(Saved data entries)
————————
-- ==== Sys2Proof/Laws/Maps.lean ====
section
/-!
SUPPORT. Sys2Proof/Laws/Maps.lean: the laws of the sparse maps: a read after a write, and the canonical form that every
write keeps.
-/

namespace Sys2Proof

variable {β : Type}

@[simp] theorem AMap.find?_nil (k : Nat) : AMap.find? ([] : AMap β) k = none := rfl

theorem AMap.find?_erase_self (m : AMap β) (k : Nat) : AMap.find? (AMap.erase m k) k = none := by
  induction m with
  | nil => rfl
  | cons x m ih =>
    obtain ⟨j, v⟩ := x
    by_cases h : j = k
    · simp [AMap.erase, h, ih]
    · simp [AMap.erase, AMap.find?, h, ih]

theorem AMap.find?_erase_ne (m : AMap β) {k j : Nat} (h : k ≠ j) : AMap.find? (AMap.erase m k) j = AMap.find? m j := by
  induction m with
  | nil => rfl
  | cons x m ih =>
    obtain ⟨i, v⟩ := x
    by_cases h1 : i = k
    · have : i ≠ j := by omega
      simp [AMap.erase, AMap.find?, h1, ih, h]
    · by_cases h2 : i = j
      · have : j ≠ k := by omega
        simp [AMap.erase, AMap.find?, h2, this]
      · simp [AMap.erase, AMap.find?, h1, h2, ih]

theorem AMap.find?_place_self (m : AMap β) (k : Nat) (v : β) (h : AMap.find? m k = none) :
    AMap.find? (AMap.place m k v) k = some v := by
  induction m with
  | nil => simp [AMap.place, AMap.find?]
  | cons x m ih =>
    obtain ⟨i, w⟩ := x
    by_cases h1 : i = k
    · simp [AMap.find?, h1] at h
    · by_cases h2 : k < i
      · simp [AMap.place, AMap.find?, h2]
      · simp only [AMap.find?, h1, if_false] at h
        simp [AMap.place, AMap.find?, h2, h1, ih h]

theorem AMap.find?_place_ne (m : AMap β) {k j : Nat} (v : β) (h : k ≠ j) :
    AMap.find? (AMap.place m k v) j = AMap.find? m j := by
  induction m with
  | nil => simp [AMap.place, AMap.find?, h]
  | cons x m ih =>
    obtain ⟨i, w⟩ := x
    by_cases h2 : k < i
    · simp [AMap.place, AMap.find?, h2, h]
    · simp [AMap.place, AMap.find?, h2, ih]

@[simp] theorem AMap.find?_put_self (m : AMap β) (k : Nat) (v : β) : AMap.find? (AMap.put m k v) k = some v :=
  AMap.find?_place_self _ _ _ (AMap.find?_erase_self m k)

theorem AMap.find?_put_ne (m : AMap β) {k j : Nat} (v : β) (h : k ≠ j) : AMap.find? (AMap.put m k v) j = AMap.find? m j := by
  rw [AMap.put, AMap.find?_place_ne _ _ h, AMap.find?_erase_ne _ h]

/-- A read after a write to the same key. -/
@[simp] theorem AMap.get_set_self [DecidableEq β] (d : β) (m : AMap β) (k : Nat) (v : β) :
    AMap.get d (AMap.set d m k v) k = v := by
  unfold AMap.get AMap.set
  split
  · next h => rw [AMap.find?_erase_self]; exact h.symm
  · simp

/-- A read after a write to another key. -/
theorem AMap.get_set_ne [DecidableEq β] (d : β) (m : AMap β) {k j : Nat} (v : β) (h : k ≠ j) :
    AMap.get d (AMap.set d m k v) j = AMap.get d m j := by
  unfold AMap.get AMap.set
  split
  · rw [AMap.find?_erase_ne _ h]
  · rw [AMap.find?_put_ne _ _ h]

theorem AMap.find?_modify_self (m : AMap β) (k : Nat) (f : β → β) :
    AMap.find? (AMap.modify m k f) k = (AMap.find? m k).map f := by
  unfold AMap.modify
  cases h : AMap.find? m k <;> simp [h]

theorem AMap.find?_modify_ne (m : AMap β) {k j : Nat} (f : β → β) (h : k ≠ j) :
    AMap.find? (AMap.modify m k f) j = AMap.find? m j := by
  unfold AMap.modify
  cases h' : AMap.find? m k with
  | none => rfl
  | some v => exact AMap.find?_put_ne _ _ h

/-- Changing the values of a map changes what is found. -/
theorem AMap.find?_map {γ : Type} (m : AMap β) (f : Nat → β → γ) (k : Nat) :
    AMap.find? (m.map fun x => (x.1, f x.1 x.2)) k = (AMap.find? m k).map (f k) := by
  induction m with
  | nil => rfl
  | cons x m ih =>
    obtain ⟨i, v⟩ := x
    by_cases h : i = k
    · subst h; simp [AMap.find?]
    · simp only [List.map_cons, AMap.find?, h, if_false]; exact ih

/-- An erased or written key does not show in a part of the map that leaves it out. -/
theorem AMap.filter_erase (m : AMap β) (k : Nat) {q : Nat × β → Bool} (hq : ∀ v, q (k, v) = false) :
    List.filter q (AMap.erase m k) = List.filter q m := by
  induction m with
  | nil => rfl
  | cons x m ih =>
    obtain ⟨i, v⟩ := x
    by_cases h : i = k
    · subst h; simp [AMap.erase, hq, ih]
    · simp [AMap.erase, h, List.filter_cons, ih]
theorem AMap.filter_place (m : AMap β) (k : Nat) (v : β) {q : Nat × β → Bool} (hq : q (k, v) = false) :
    List.filter q (AMap.place m k v) = List.filter q m := by
  induction m with
  | nil => simp [AMap.place, hq]
  | cons x m ih =>
    obtain ⟨i, w⟩ := x
    by_cases h : k < i
    · simp [AMap.place, h, hq]
    · simp [AMap.place, h, List.filter_cons, ih]
theorem AMap.filter_put (m : AMap β) (k : Nat) (v : β) {q : Nat × β → Bool} (hq : ∀ v, q (k, v) = false) :
    List.filter q (AMap.put m k v) = List.filter q m := by
  rw [AMap.put, AMap.filter_place _ _ _ (hq v), AMap.filter_erase _ _ hq]

/-! ### The canonical form -/

theorem AMap.wfFrom_mono [DecidableEq β] (d : β) (m : AMap β) : ∀ {lo lo' : Nat}, lo ≤ lo' →
    AMap.wfFrom d lo' m = true → AMap.wfFrom d lo m = true := by
  cases m with
  | nil => intro lo lo' _ _; rfl
  | cons x m =>
    intro lo lo' h h'
    simp [AMap.wfFrom] at h' ⊢
    exact ⟨⟨by omega, h'.1.2⟩, h'.2⟩

theorem AMap.wfFrom_erase [DecidableEq β] (d : β) (k : Nat) (m : AMap β) : ∀ lo : Nat,
    AMap.wfFrom d lo m = true → AMap.wfFrom d lo (AMap.erase m k) = true := by
  induction m with
  | nil => intro lo _; rfl
  | cons x m ih =>
    obtain ⟨i, v⟩ := x
    intro lo h
    simp [AMap.wfFrom] at h
    by_cases h1 : i = k
    · simp [AMap.erase, h1]
      exact AMap.wfFrom_mono d _ (by omega) (ih _ h.2)
    · simp [AMap.erase, h1, AMap.wfFrom]
      exact ⟨h.1, ih _ h.2⟩

theorem AMap.wfFrom_place [DecidableEq β] (d : β) (k : Nat) (v : β) (hv : v ≠ d) (m : AMap β) : ∀ lo : Nat, lo ≤ k →
    AMap.find? m k = none → AMap.wfFrom d lo m = true → AMap.wfFrom d lo (AMap.place m k v) = true := by
  induction m with
  | nil => intro lo h _ _; simp [AMap.place, AMap.wfFrom, h, hv]
  | cons x m ih =>
    obtain ⟨i, w⟩ := x
    intro lo h hn hw
    simp [AMap.wfFrom] at hw
    by_cases h2 : k < i
    · simp [AMap.place, h2, AMap.wfFrom, h, hv]
      exact ⟨hw.1.2, hw.2⟩
    · have h1 : i ≠ k := by intro e; simp [AMap.find?, e] at hn
      simp only [AMap.find?, h1, if_false] at hn
      simp [AMap.place, h2, AMap.wfFrom]
      exact ⟨hw.1, ih _ (by omega) hn hw.2⟩

/-- Every write keeps the canonical form. -/
theorem AMap.wf_set [DecidableEq β] (d : β) (m : AMap β) (k : Nat) (v : β) (h : AMap.wf d m = true) :
    AMap.wf d (AMap.set d m k v) = true := by
  unfold AMap.wf AMap.set at *
  split
  · exact AMap.wfFrom_erase d k m 0 h
  · next hv => exact AMap.wfFrom_place d k v hv _ 0 (Nat.zero_le _) (AMap.find?_erase_self m k) (AMap.wfFrom_erase d k m 0 h)

end Sys2Proof
end

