/-! ### Reads after writes -/

@[simp] theorem State.modCore_core_self (s : State) (k : Nat) (f : Core → Core) : (s.modCore k f).core k = f (s.core k) :=
  AMap.get_set_self _ _ _ _
theorem State.modCore_core_ne (s : State) {k j : Nat} (f : Core → Core) (h : k ≠ j) : (s.modCore k f).core j = s.core j :=
  AMap.get_set_ne _ _ _ h
@[simp] theorem State.modCluster_cluster_self (s : State) (k : Nat) (f : Cluster → Cluster) : (s.modCluster k f).cluster k = f (s.cluster k) :=
  AMap.get_set_self _ _ _ _
theorem State.modCluster_cluster_ne (s : State) {k j : Nat} (f : Cluster → Cluster) (h : k ≠ j) : (s.modCluster k f).cluster j = s.cluster j :=
  AMap.get_set_ne _ _ _ h
@[simp] theorem State.modChannel_channel_self (s : State) (k : Nat) (f : Channel → Channel) : (s.modChannel k f).channel k = f (s.channel k) :=
  AMap.get_set_self _ _ _ _
theorem State.modChannel_channel_ne (s : State) {k j : Nat} (f : Channel → Channel) (h : k ≠ j) : (s.modChannel k f).channel j = s.channel j :=
  AMap.get_set_ne _ _ _ h
@[simp] theorem State.modStackCore_stackCore_self (s : State) (k : Nat) (f : StackCore → StackCore) : (s.modStackCore k f).stackCore k = f (s.stackCore k) :=
  AMap.get_set_self _ _ _ _
theorem State.modStackCore_stackCore_ne (s : State) {k j : Nat} (f : StackCore → StackCore) (h : k ≠ j) : (s.modStackCore k f).stackCore j = s.stackCore j :=
  AMap.get_set_ne _ _ _ h
@[simp] theorem State.modSlot_slot_self (s : State) (k : Nat) (f : QueueSlot → QueueSlot) : (s.modSlot k f).slot k = f (s.slot k) :=
  AMap.get_set_self _ _ _ _
theorem State.modSlot_slot_ne (s : State) {k j : Nat} (f : QueueSlot → QueueSlot) (h : k ≠ j) : (s.modSlot k f).slot j = s.slot j :=
  AMap.get_set_ne _ _ _ h
@[simp] theorem State.modIface_iface_self (s : State) (k : Nat) (f : Iface → Iface) : (s.modIface k f).iface k = f (s.iface k) :=
  AMap.get_set_self _ _ _ _
theorem State.modIface_iface_ne (s : State) {k j : Nat} (f : Iface → Iface) (h : k ≠ j) : (s.modIface k f).iface j = s.iface j :=
  AMap.get_set_ne _ _ _ h
@[simp] theorem State.modSpace_space_self (s : State) (k : Nat) (f : Space → Space) : (s.modSpace k f).space k = f (s.space k) :=
  AMap.get_set_self _ _ _ _
theorem State.modSpace_space_ne (s : State) {k j : Nat} (f : Space → Space) (h : k ≠ j) : (s.modSpace k f).space j = s.space j :=
  AMap.get_set_ne _ _ _ h

theorem State.modBlock_core_self (s : State) (k : Nat) (f : Block → Block) :
    (s.modBlock k f).core k = { s.core k with block := (s.core k).block.map f } := State.modCore_core_self _ _ _
@[simp] theorem State.modBlock_block_self (s : State) (k : Nat) (f : Block → Block) :
    (s.modBlock k f).block k = (s.block k).map f := by
  unfold State.block; rw [State.modBlock_core_self]
theorem State.modBlock_block_ne (s : State) {k j : Nat} (f : Block → Block) (h : k ≠ j) :
    (s.modBlock k f).block j = s.block j := by
  unfold State.block State.modBlock; rw [State.modCore_core_ne _ _ h]
@[simp] theorem State.modTeam_team_self (s : State) (k t : Nat) (f : Team → Team) :
    (s.modTeam k t f).team k t = (s.team k t).map f := by
  unfold State.team State.modTeam
  rw [State.modBlock_block_self]
  cases h : s.block k with
  | none => rfl
  | some b => exact AMap.find?_modify_self b.teams t f
theorem State.modTeam_team_ne (s : State) {k t k' t' : Nat} (f : Team → Team) (h : (k, t) ≠ (k', t')) :
    (s.modTeam k t f).team k' t' = s.team k' t' := by
  unfold State.team State.modTeam
  by_cases hk : k = k'
  · subst hk
    rw [State.modBlock_block_self]
    cases h' : s.block k with
    | none => rfl
    | some b => exact AMap.find?_modify_ne b.teams f (fun e => h (by rw [e]))
  · rw [State.modBlock_block_ne _ _ hk]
————————
Task to carry out =>
Every line above that holds the word "teams" should be copied out.

Reply =>
  | some b => exact AMap.find?_modify_self b.teams t f
    | some b => exact AMap.find?_modify_ne b.teams f (fun e => h (by rw [e]))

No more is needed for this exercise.